* Problem statement *
Please take the lines from the one holding "checks (R156). -/" through the one holding "else s.setDec .awaitingExtLen64" in the data below and copy them exactly.
-- Opening Marker --
-- ==== Sys2Proof/Machine/Decoder.lean ====
section
/-! DEFINITION. The FrameDecoder (41_decoder.md): one micro-step for each state, and the drain. A frame whose
payload has arrived is run by `exec`. -/

namespace Sys2Proof.Machine

/-- The number of bytes the decoder's state needs (41_decoder.md R150). -/
def State.needed (s : State) : Nat :=
  match s.d.state with
  | .awaitingHeader => 2
  | .awaitingExtLen16 => 2
  | .awaitingExtLen64 => 8
  | .awaitingMaskKey => Config.keyBytes
  | .awaitingPayload => s.h.effLen.toNat
  | .failed => 0

/-- The state AWAITING_HEADER leads to after its checks (R156). -/
def afterHeader (s : State) : State :=
  if s.h.rawLen7.toNat ≤ 125 then
    { s with h := { s.h with effLen := BitVec.ofNat 63 s.h.rawLen7.toNat } }.setDec .awaitingMaskKey
  else if s.h.rawLen7.toNat = 126 then s.setDec .awaitingExtLen16
  else s.setDec .awaitingExtLen64

/-- AWAITING_HEADER (R151 to R156): the two bytes are consumed and the fields written before the checks. -/
def microHeader (s : State) : Micro :=
  match s.c.tryConsume 2 with
  | none => .suspended
  | some (bs, c) =>
    let s := { s with c := c, h := s.h.load (baseHeader (bs.getD 0 0) (bs.getD 1 0)) }
    match headerFault s.h.base with
    | some _ => .ran (.next (protocolViolation s))
    | none => .ran (.next (afterHeader s))

/-- AWAITING_EXT_LEN16 (R157). -/
def microExtLen16 (s : State) : Micro :=
  match s.c.tryConsume 2 with
  | none => .suspended
  | some (bs, c) =>
    let s := { s with
      c := c
      h := { s.h with extLen := some (BitVec.ofNat 64 (be bs)), effLen := BitVec.ofNat 63 (be bs) } }
    .ran (.next (s.setDec .awaitingMaskKey))

/-- AWAITING_EXT_LEN64 (R158): the value is recorded before its top bit is checked. -/
def microExtLen64 (s : State) : Micro :=
  match s.c.tryConsume 8 with
  | none => .suspended
  | some (bs, c) =>
    let s := { s with c := c, h := { s.h with extLen := some (BitVec.ofNat 64 (be bs)) } }
    if be bs < 2 ^ Config.lenBits then
      .ran (.next ({ s with h := { s.h with effLen := BitVec.ofNat 63 (be bs) } }.setDec .awaitingMaskKey))
    else .ran (.next (protocolViolation s))

/-- AWAITING_MASK_KEY (R159). -/
def microMaskKey (s : State) : Micro :=
  match s.c.tryConsume Config.keyBytes with
  | none => .suspended
  | some (bs, c) =>
    let s := { s with c := c, h := { s.h with key := keyOf bs } }
    .ran (.next (s.setDec .awaitingPayload))

/-- Run the frame of the header registers with the unmasked payload `p` (R163, 42_dispatch.md R180). -/
def runFrame (p : Bytes) (s : State) : Outcome :=
  match rxInstr s.h.opcode s.h.fin (lenForm s.h.rawLen7) s.h.key p with
  | some i => exec i s
  | none => .fault .undispatchableOpcode

/-- AWAITING_PAYLOAD (R160 to R163, R168): the size check before consuming, the payload in one piece, then
the frame. -/
def microPayload (s : State) : Micro :=
  if s.tooLarge s.h.opcode s.h.effLen.toNat then .ran (.next (payloadTooLarge s))
  else
    match s.c.tryConsume s.h.effLen.toNat with
    | none => .suspended
    | some (w, c) =>
      .ran (runFrame (unmask w s.h.key) ({ s with c := c }.setDec .awaitingHeader))

/-- One micro-step of the decoder (R150); FAILED has none (R166). -/
def microStep (s : State) : Micro :=
  match s.d.state with
  | .awaitingHeader => microHeader s
  | .awaitingExtLen16 => microExtLen16 s
  | .awaitingExtLen64 => microExtLen64 s
  | .awaitingMaskKey => microMaskKey s
  | .awaitingPayload => microPayload s
  | .failed => .suspended

/-- The drain loop, at most `fuel` micro-steps (R165). -/
def drainLoop : Nat → State → Outcome
  | 0, s => .next s
  | fuel + 1, s =>
    if s.decoding then
      match microStep s with
      | .suspended => .next s
      | .ran (.next s') => drainLoop fuel s'
      | .ran o => o
    else .next s

/-- The drain (R165). Every micro-step that does not suspend or fail consumes at least 2 bytes, but for a
zero-length payload, which a header step follows; so twice the buffered bytes are micro-steps enough
(DEDUCED, entry 13). -/
def drain (s : State) : Outcome := drainLoop (2 * s.c.total + 2) s

end Sys2Proof.Machine
end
-- Closing Marker --
* Reply to the exercise *
/-- The state AWAITING_HEADER leads to after its checks (R156). -/
def afterHeader (s : State) : State :=
  if s.h.rawLen7.toNat ≤ 125 then
    { s with h := { s.h with effLen := BitVec.ofNat 63 s.h.rawLen7.toNat } }.setDec .awaitingMaskKey
  else if s.h.rawLen7.toNat = 126 then s.setDec .awaitingExtLen16
  else s.setDec .awaitingExtLen64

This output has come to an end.